▸ Exercise objective
What is needed is an exact copy of all the entries.

Saved data entries:
-- ==== Sys2Proof/Machine/Hmac.lean ====
section
/-! DEFINITION. HMAC-SHA-1 (44_hmac.md R200 to R205): pure functions, no flag, no failure. -/

namespace Sys2Proof.Machine

/-- The byte of the inner pad, `ipad` (R202). -/
def ipad : Byte := 0x36

/-- The byte of the outer pad, `opad` (R202). -/
def opad : Byte := 0x5C

/-- The block key K0, 64 bytes: the secret padded with zeros, or its hash if it is longer than 64 bytes
(R201). -/
def blockKey (secret : List Byte) : List Byte :=
  if secret.length ≤ 64 then secret ++ rep 0 (64 - secret.length) else sha1 secret ++ rep 0 44

/-- What the inner hash is over: (K0 xor ipad) then the message (R203). -/
def innerMessage (k0 msg : List Byte) : List Byte := xorBytes k0 ipad ++ msg

/-- What the outer hash is over: (K0 xor opad) then the inner digest (R204). -/
def outerMessage (k0 inner : List Byte) : List Byte := xorBytes k0 opad ++ inner

/-- `HMAC_SHA1(secret, msg)`, 20 bytes (R200). -/
def hmacSha1 (secret msg : List Byte) : List Byte :=
  sha1 (outerMessage (blockKey secret) (sha1 (innerMessage (blockKey secret) msg)))

end Sys2Proof.Machine
end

▸ Output for this exercise
-- ==== Sys2Proof/Machine/Hmac.lean ====
section
/-! DEFINITION. HMAC-SHA-1 (44_hmac.md R200 to R205): pure functions, no flag, no failure. -/

namespace Sys2Proof.Machine

/-- The byte of the inner pad, `ipad` (R202). -/
def ipad : Byte := 0x36

/-- The byte of the outer pad, `opad` (R202). -/
def opad : Byte := 0x5C

/-- The block key K0, 64 bytes: the secret padded with zeros, or its hash if it is longer than 64 bytes
(R201). -/
def blockKey (secret : List Byte) : List Byte :=
  if secret.length ≤ 64 then secret ++ rep 0 (64 - secret.length) else sha1 secret ++ rep 0 44

/-- What the inner hash is over: (K0 xor ipad) then the message (R203). -/
def innerMessage (k0 msg : List Byte) : List Byte := xorBytes k0 ipad ++ msg

/-- What the outer hash is over: (K0 xor opad) then the inner digest (R204). -/
def outerMessage (k0 inner : List Byte) : List Byte := xorBytes k0 opad ++ inner

/-- `HMAC_SHA1(secret, msg)`, 20 bytes (R200). -/
def hmacSha1 (secret msg : List Byte) : List Byte :=
  sha1 (outerMessage (blockKey secret) (sha1 (innerMessage (blockKey secret) msg)))

end Sys2Proof.Machine
end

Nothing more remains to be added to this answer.